Enter refugees and immigrants.

Refugees relocated with the help of four separate agencies settle into empty homes and fill jobs at hotels, restaurants, and factories. Buffalo, which had lost more than half its population since its postwar peak of around 580,000, is now hovering close to 260,000 people.

"We buy a house that is very old, so we get it cheaper in this way," said Nadeen Yousef, who fled from Iraq with her husband and four children in 2006. "And we fix it every year."

Ms. Yousef spoke from her booth at the West Side Bazaar, a retail space that was packed on a recent day with a lunchtime crowd buying halal food, bubble tea, and dim sum served by refugee operators. The bazaar serves as an incubator for refugee and immigrant entrepreneurs, some of whom open their own shops selling food from Laos or clothes from Africa.

Yousef comes in after her 5 a.m. shift at a supermarket bakery to spend the afternoon selling handcrafted macrame products and international clothes.

The refugee reduction comes as some 7,200 Central American migrants in Mexico continue their trek toward the US border. President Trump has seized on the moment to renewed Twitter attacks against Democrats on for what he has called "pathetic" immigration laws.

Mr. Trump last year cited national security in slashing the annual cap on refugee arrivals to the US from 110,000 to a historically low 45,000. Only 22,491 refugees entered the country last year amid a tougher review process.

The effect in the Buffalo region has been dramatic.

A metropolitan area that welcomed 1,934 refugees two years ago took in 686 last year and is on track to receive fewer than 450 people this year, according to an analysis of refugee placement data by the Fiscal Policy Institute. Arrivals could dip more this coming year now that the Trump administration lowered the refugee cap again for this budget year, to 30,000.

Refugees can cost money for localities in the short term, though there's research showing they pay more in taxes than they receive in benefits over years. Some local politicians have criticized refugees' cost and the potential security risk of hosting people from Syria.

But support for refugees is broad in Buffalo, a Democrat-dominated city. The Buffalo metropolitan area's growth rate has lagged behind the national average. But more single-family homes are selling for more money compared to earlier this decade.

There are multiple reasons for the uptick, but many see refugees as a crucial cog for growth.

"We need this influx of refugees or we just become a flat economy again," said Democratic state Assemblyman Sean Ryan.
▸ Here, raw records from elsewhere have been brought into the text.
/-- Move one piece (R387): an inbound job reads the host on its die's port and writes working memory, an
outbound one the other way round. -/
def copyStep (s : State) (j : Nat) (x : CopyJob) : Copied :=
  let ctx := s.qCtx x.queue
  let (src, dst, n) := copyPiece x
  let port := x.engine / 8
  let inbound := decide (x.engine % 8 < 4)
  let go := fun (s : State) => Copied.ok (s.setCopy j { x with prog := .running, done := x.done + n, quota := lessQuota x.quota 1 })
  if !s.ctxOn ctx then .stop (s.copyFail j .notMapped)
  else match s.heldLeaf ctx src false x.srcT, s.heldLeaf ctx dst true x.dstT with
  | none, _ => .stop (s.copyWalk j x ctx src false)
  | _, none => .stop (s.copyWalk j x ctx dst true)
  | some sl, some dl =>
    match s.place sl src, s.place dl dst, inbound with
    | .host h, .cis a, true =>
      if !s.mayTouch ctx a n then .stop (s.protEvt.copyFail j .protection)
      else if !s.leaves port ctx then .stop (s.setCopy j { x with prog := .running })
      else go (s.cisWrite a (s.host.readN h n))
    | .cis a, .host h, false =>
      if !s.mayTouch ctx a n || !s.egressOk ctx 0 h n then .stop (s.protEvt.copyFail j .protection)
      else
        let (bs, bad) := s.cisRead a n
        let s := s.hostWrite port (.copy j true h) ctx dst h bs bad
        if bad then
          let s := s.raise 0x04 x.engine .poison 0x01 (some ctx) 0 src
          .stop (s.copyFail j .poison s.lastSump)
        else go s
    | _, _, _ => .stop (s.copyFail j .range)

/-- Run a job as far as it goes; the number bounds the pieces left. -/
def copyRun (j : Nat) : Nat → State → State
  | 0, s => s
  | k + 1, s =>
    match s.copyJob j with
    | none => s
    | some x =>
      if x.len * x.rows ≤ x.done then s.setCopy j { x with prog := .issued }
      else if x.quota = some 0 then s.setCopy j { x with prog := .running }
      else match s.copyStep j x with
        | .ok s => copyRun j k s
        | .stop s => s

/-- A started job goes on. -/
def copyGo (s : State) (j : Nat) : State :=
  match s.copyJob j with
  | some x => if s.inReset 4 x.engine then s else copyRun j (x.len * x.rows + 1) s
  | none => s

/-- The lowest free job slot of an engine, of eight. -/
def copySlot (s : State) (e : Nat) : Option Nat :=
  (List.range 8).find? fun i => !(s.copiesOf e).any fun kv => kv.2.slot == some i

/-- A job leaves the fault records that its engine waits on, when no other job of it does. -/
def leaveCopy (s : State) (e rec_ : Nat) : State :=
  if (s.copiesOf e).any fun kv => (match kv.2.prog with | .halted r .. => r == rec_ | _ => false) then s
  else { s with recs := s.recs.mapV fun k r =>
    if k = rec_ then { r with waiters := r.waiters.filter fun w => w != .copy e } else r }

/-! ### Ending the work of contexts (R375, R429) -/

/-- A launch of a context ends with ABORTED, with its record at once when it has not started or waits to start
again. `again` says whether R350 may start it again. -/
def abortLaunch (s : State) (again : Bool) (kv : Nat × Launch) : State :=
  let (l, x) := kv
  let x := if again then x else { x with restartable := false }
  match x.phase with
  | .waiting => s.dropLaunch l x { plainRec x.queue x.tag x.sqHead .aborted with irqNow := x.irqNow }
  | .restart => (x.cores.foldl (freeCore l false) s).takeClasses.dropLaunch l x (s.endRec x .aborted)
  | _ => (s.setLaunch l x).endLaunch l .aborted none

/-- Copy jobs of contexts end with ABORTED. -/
def abortCopies (s : State) (f : Nat → Bool) : State :=
  (s.copies.filter fun kv => f (s.qCtx kv.2.queue)).foldl (fun s kv => s.copyFail kv.1 .aborted) s

/-- Queues that software has configured or used. -/
def usedQueues (s : State) : List Nat := (List.range 4096).filter fun q => s.qEn q || (s.queues.get? q).isSome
The agencies in Buffalo help refugees learn English, find housing, and land jobs. At the International Institute of Buffalo, Caitlin Monan recently prepped a room full of recent arrivals for questions they might face during job interviews. She handed out a worksheet that listed such questions as: Tell me about yourself? Do you have transportation?
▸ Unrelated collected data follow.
/-- The job of a copy engine that waits for a walk. -/
def copyWalking (s : State) (e : Nat) : Option (Nat × CopyJob × Nat × Nat) :=
  (s.copiesOf e).findSome? fun kv => match kv.2.prog with
    | .walking va epoch => some (kv.1, kv.2, va, epoch)
    | _ => none

/-- The oldest job of a copy engine that halts on an open record. -/
def copyHalted (s : State) (e : Nat) : Option (Nat × CopyJob × Nat) :=
  (s.copiesOf e).findSome? fun kv => match kv.2.prog with
    | .halted r _ _ false => some (kv.1, kv.2, r)
    | _ => none

/-- A stream of a pool waits for its walk. -/
def walksNow (s : State) : Stream → Bool
  | .core p => (s.core p).stall.any fun x => x.record.isNone && !x.ready
  | .dma p slot => (slotJob s p slot).any fun j => match j.prog with | .walking .. => true | _ => false
  | .copy e => (s.copyWalking e).isSome
  | .fetcher _ => false

/-- A stream holds a walker of its pool: walkers go to the streams with misses in turn (R312). -/
def holdsWalker (s : State) (st : Stream) : Bool :=
  ((s.walkQ.filter fun x => poolOf x == poolOf st && s.walksNow x).take (walkers (poolOf st))).contains st

/-- A stream's walk is over: its walker goes to the next. -/
def freeWalker (s : State) (st : Stream) : State := { s with walkQ := s.walkQ.erase st }

/-! ### The fault ring (R316 to R318) -/

/-- Check on XLT_FRING_HEAD. -/
def fringHeadCheck (s : State) (v : Word) : Code := if s.fringSize ≤ v.toNat then .range else .ok

/-- A waiter of a record is released with a code (R317, R176, R494). -/
def releaseWaiter (id : Nat) (code : Code) (s : State) : Stream → State
  | .core p =>
    match (s.core p).stall with
    | some x =>
      if x.record ≠ some id then s
      else if code = .ok then s.modCore p fun c => { c with stall := some { x with ready := true } }
      else s.faultCore p x.cls x.func (s.core p).pc code
    | none => s
  | .dma p slot =>
    match slotJob s p slot with
    | some j =>
      (match j.prog with
       | .halted r va since _ =>
         if r ≠ id then s
         else if code = .ok then s.modJob p j.id fun x => { x with prog := .halted r va since true }
         else s
       | _ => s)
    | none => s
  | .copy e =>
    (s.copiesOf e).foldl (fun s kv => match kv.2.prog with
      | .halted r va since _ =>
        if r ≠ id then s
        else if code = .ok then s.setCopy kv.1 { kv.2 with prog := .halted r va since true }
        else s.copyFail kv.1 code
      | _ => s) s
  | .fetcher _ => s

/-- The descriptor of a waiter that halts on a record. -/
def haltedOn (s : State) (id : Nat) : Stream → Option (Nat × Job)
  | .dma p slot => match slotJob s p slot with
    | some j => (match j.prog with | .halted r _ _ _ => if r = id then some (p, j) else none | _ => none)
    | none => none
  | _ => none

/-- A record closes: suspended launches that halt on it learn its code (R366), and its waiters are released. With another code
than OK each halted descriptor ends with that code before its launch does (R176). -/
def completeRec (s : State) (id : Nat) (r : FaultRec) (code : Code) : State :=
  let s := { s with
    recs := s.recs.erase id
    ringWait := s.ringWait.filter fun k => k != id
    launches := s.launches.mapV fun _ x => { x with halts := x.halts.map fun k =>
      if k.rec_ = id ∧ k.code.isNone then { k with code := some code } else k } }
  let ends := if code = .ok then [] else r.waiters.eraseDups.filterMap (s.haltedOn id)
  let s := ends.foldl (fun s (p, j) =>
    (s.modJob p j.id fun x => { x with prog := .issued }).modCore p fun k => endRecord k j.slot code) s
  let s := r.waiters.eraseDups.foldl (releaseWaiter id code) s
  ends.foldl (fun s (p, _) => s.endLaunchOf p code) s

/-- Checks on XLT_FCMP (R318). -/
def fcmpCheck (s : State) (v : Word) : Code :=
  firstCode [((s.recs.get? (v.toNat % 4096)).isNone, .state), ((Code.ofByte (v.toNat / 4096 % 256)).isNone, .range)]

/-- Effect of XLT_FCMP. -/
def fcmpEff (v : Word) (s : State) : State :=
  match s.recs.get? (v.toNat % 4096), Code.ofByte (v.toNat / 4096 % 256) with
  | some r, some code => s.completeRec (v.toNat % 4096) r code
  | _, _ => s

/-! ### Withdrawing a mapping (R309, R320 to R322) -/

/-- Discard the translations of a context that overlap a VA range, or all of them: TLB entries, walk-cache
entries, ATS translations and those that copy jobs hold. -/
def discard (s : State) (ctx : Nat) (range : Option (Nat × Nat)) : State :=
  let hit := fun (va n : Nat) => match range with | some r => rangesMeet (va, n) r | none => true
  let gone := fun (e : TlbEntry) => e.ctx == ctx && hit e.va e.leaf.size
  let held := fun (t : Option TlbEntry) => t.filter fun e => !gone e
  { s with
    cores := s.cores.mapV fun _ c => { c with tlb := c.tlb.filter fun e => !gone e }
    wcache := s.wcache.mapV fun _ l => l.filter fun e => !(e.ctx == ctx && hit (e.key * 2 ^ e.shift) (2 ^ e.shift))
    ats := s.ats.mapV fun _ l => l.filter fun e => e.ctx != ctx
    copies := s.copies.mapV fun _ x => { x with srcT := held x.srcT, dstT := held x.dstT } }

/-- A WAT that waits translates its address again after an invalidation (R320): its watch moves to the semaphore that the
new translation gives, or the WAT is rejected (R301). -/
def rewatch (s : State) (ctx : Nat) (range : Option (Nat × Nat)) (p : Nat) : State :=
  match (s.core p).wait with
  | some (.wat va a thr consume dci dst tmo order) =>
    if (s.core p).ctx ≠ ctx ∨ !(range.all fun r => rangesMeet (va, 8) r) then s
    else match s.semaphore p va consume with
      | (.error e, s) => s.failWait p 0x08 0x01 e (if e = .poison then some va else none)
      | (.ok b, s) =>
        if a = b then s else s.modCore p fun c => { c with wait := some (.wat va b thr consume dci dst tmo order) }
  | _ => s

/-- The range of an XLT_INV: none for the whole context. -/
def invRange (s : State) (v : Word) : Option (Nat × Nat) :=
  if v.getLsbD 6 then none
  else some (s.addr .xltInvVaHi 0 % 2 ^ 57, (s.reg .xltInvPages 0).toNat * 2 ^ 28)

/-- Checks on XLT_INV (R322). -/
def invCheck (s : State) (v : Word) : Code :=
  let range := s.invRange v
  firstCode [
    (s.inval.isSome, .busy),
    (!s.ctxOn (v.toNat % 64), .state),
    (match range with
     | some (va, _) => v.getLsbD 7 && va % 2 ^ 28 != 0
     | none => false, .align),
    (match range with
     | some (va, n) => (v.getLsbD 7 && n == 0) || decide (2 ^ 57 < va + n)
     | none => false, .range)]

/-- An invalidation begins: the epoch rises, and the translations in its range are discarded. -/
def beginInval (s : State) (ctx : Nat) (range : Option (Nat × Nat)) (ats : Bool) : State :=
  let s := s.setReg .ctxEpoch ctx (s.reg .ctxEpoch ctx + 1)
  let held := if ats then none else range
  let s := { s.discard ctx held with inval := some ⟨ctx, range, ats⟩ }
  ((s.cores.map (·.1)).foldl (rewatch · ctx held ·) s).setReg .xltInvState 0 1

/-- Effect of XLT_INV. -/
def invEff (v : Word) (s : State) : State :=
  if v.getLsbD 7 then s.beginInval (v.toNat % 64) (s.invRange v) false else s

/-- A request of the invalidated context and of an older epoch is in flight in the range. For a host
invalidation the range is one of host addresses. -/
def inFlight (s : State) (i : Inval) (ctx epoch va : Nat) : Bool :=
  ctx == i.ctx && epoch != s.epoch ctx &&
    (match i.range with | some r => decide (r.1 ≤ va) && decide (va < r.1 + r.2) | none => true)

def txnInFlight (s : State) (i : Inval) (t : Txn) : Bool := !i.ats && t.owner != .gone && s.inFlight i t.ctx t.epoch t.va
def waitInFlight (s : State) (i : Inval) (w : HostWait) : Bool := s.inFlight i w.ctx w.epoch (if i.ats then w.addr else w.va)

/-- A pending load in flight; a read of host memory is one that has neither a tag nor a line to fill, and a slot whose read
is still to be made makes none. -/
def loadInFlight (s : State) (i : Inval) (l : PendLoad) : Bool :=
  if l.data.isNone && l.tag.isNone then false
  else if i.ats then l.ctx == i.ctx && l.epoch != s.epoch l.ctx && l.tag.isNone && l.fill.isNone
  else s.inFlight i l.ctx l.epoch l.va

/-- An ACQ whose read has been performed and has not ended. -/
def acqInFlight (s : State) (i : Inval) (c : Core) : Bool :=
  match c.wait with
  | some (.acq va (some _) _ _ _ epoch host) =>
    if i.ats then host && c.ctx == i.ctx && epoch != s.epoch c.ctx else s.inFlight i c.ctx epoch va
  | _ => false

/-- Reads of a core in flight. -/
def coreInFlight (s : State) (i : Inval) (c : Core) : Bool := c.loads.any (s.loadInFlight i) || s.acqInFlight i c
"These are questions that every single interviewer will ask," Ms. Monan told the class. "These are good to practice."

Employers like Mr. Christ at Litelab and Avanti Advanced Manufacturing owner Jim Wei say they've had success with the refugees they hired. Christ recalled one applicant who was so committed, he biked to a job interview in snowy February. And more than a quarter of the high-end lighting company's 153 employees are refugees.

Litelab assembly floor worker Majid Al Iessa once helped the US Army in Iraq before fleeing the war-torn country. Now his two children are in school and he has a home in the suburbs.
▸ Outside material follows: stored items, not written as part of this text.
-- ==== Sys2Proof/Machine/Turlis.lean ====
section
/-!
DEFINITION. The Turlis link (R388 to R411): flits, credits and replay, routing, remote memory and arrival
counters, digests of collective contributions, link training, and lane failover; the pluggables of the cages
(R481).
-/

namespace Sys2Proof.Machine

namespace State

/-! ### Answers -/

/-- The response, or none, of a request (R397). -/
def reply (s : State) (p : Packet) (type arg : Nat) (body : List Byte := []) (pmask : Nat := 0) : State :=
  s.sendCtl ⟨p.src, 0, 0, type, false, p.tag, pmask, p.addr, arg, body⟩

/-- What a Turlis transaction belongs to ends with a code (R89, R174, R397). -/
def failTxn (s : State) (t : Nat) (x : Txn) (code : Code) : State :=
  let s := match x.owner with
    | .load c =>
      (match (s.core c).loads.find? fun l => l.tag == some t with
       | some l =>
         if l.kind.isSlot then s.modCore c fun k => slotFailed k t code else s.faultCore c l.cls l.func l.pc code
       | none => s)
    | .acq c =>
      (match (s.core c).wait with
       | some (.acq _ _ _ _ (some u) _ _) => if u = t then s.failWait c 0x08 0x03 code else s
       | _ => s)
    | .part .. | .update .. | .relay .. => lkAnswer s x.owner ⟨0, 0, 0, [], 0, 0, false, [], code⟩
    | .other => s
    | o => s.endOwner o code
  drainLk s

/-- A request packet ends with a NAK to its source, here or on another node (R400, R402). -/
def refuse (s : State) (p : Packet) (code : Code) : State :=
  if p.src ≠ s.node then s.reply p 0x14 code.toNat
  else match s.takeTxn p with
    | (some x, s) => s.failTxn (p.tag % 16384) x code
    | (none, s) => s

/-- A packet that cannot be sent (R400). -/
def undeliverable (s : State) (p : Packet) : State :=
  let s := s.bump .tlkNoroute 0 1
  if p.type < 0x10 then s.refuse p .link else s

/-- A packet leaves by the route of its destination, `hops` links crossed. -/
def forward (s : State) (p : Packet) (hops : Nat) : State :=
  match s.route p.dst hops with
  | some l => s.sendOn l { p with hops := hops }
  | none => s.undeliverable p

/-! ### Flits (R391 to R394, R396) -/

/-- Length and fields that a packet of a type may have (R396). -/
def pktOk (p : Packet) : Bool :=
  let n := p.body.length
  match p.type with
  | 0x01 => decide (1 ≤ n ∧ n ≤ 2048 ∧ p.addr < 2 ^ 44 ∧ p.arg = 0)
  | 0x02 => decide (n = 0 ∧ p.addr < 2 ^ 44 ∧ 1 ≤ p.arg ∧ p.arg ≤ 2048)
  | 0x03 =>
    let k := bitsOf p.arg 31 16
    let wgt := bitsOf p.arg 34 34
    decide (n = k * (8 + 4 * wgt) ∧ 1 ≤ k ∧ n ≤ 2048 ∧ p.addr < 2 ^ 16 ∧ p.arg < 2 ^ 35)
  | 0x04 => decide (1 ≤ n ∧ n ≤ 2048 ∧ n % 4 = 0 ∧ p.addr < 2 ^ 42 ∧ p.arg < 2 ^ 28)
  | 0x10 => decide (n = 0 ∧ p.addr < 2 ^ 44 ∧ p.arg = 0)
  | 0x11 => decide (1 ≤ n ∧ n ≤ 2048 ∧ p.addr < 2 ^ 44 ∧ p.arg = n)
  | 0x12 => decide (n ≤ 2048 ∧ n % 4 = 0 ∧ p.addr = 0 ∧ p.arg < 2 ^ 26)
  | 0x13 => decide (n = 0 ∧ p.addr = 0 ∧ p.arg = 0)
  | 0x14 => decide (n = 0 ∧ p.arg < 256)
  | 0x20 => decide (n = 0 ∧ p.addr = 0 ∧ p.arg < 2 ^ 18)
  | 0x21 => decide (n = 0 ∧ p.addr < 2 ^ 45)
  | 0x22 => decide (n = 0 ∧ p.addr < 2 ^ 44 ∧ p.arg = 0)
  | 0x23 => decide (n = 0 ∧ p.addr < 2 ^ 44 ∧ p.arg < 8)
  | _ => false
"I like Buffalo," he said, then laughs. "Just the snow is too hard."

Mr. Wei and Christ, who volunteers as chairman of the board of the International Institute, are among city employers having a tougher time filling jobs. Landlord Michael Maywalt, who credits refugees with helping renew the city's Black Rock neighborhood, is noticing fewer refugee families seeking to rent his properties.

Christ is still filling jobs and Mr. Maywalt is still renting apartments. But there's a palpable sense of concern among refugee advocates about the sustainability of Buffalo's modest resurgence.

"What I worry about is," said International Institute executive director Eva Hassett, "Where are the people who are going to take the jobs, start the businesses, and buy the houses?"

This story was reported by The Associated Press.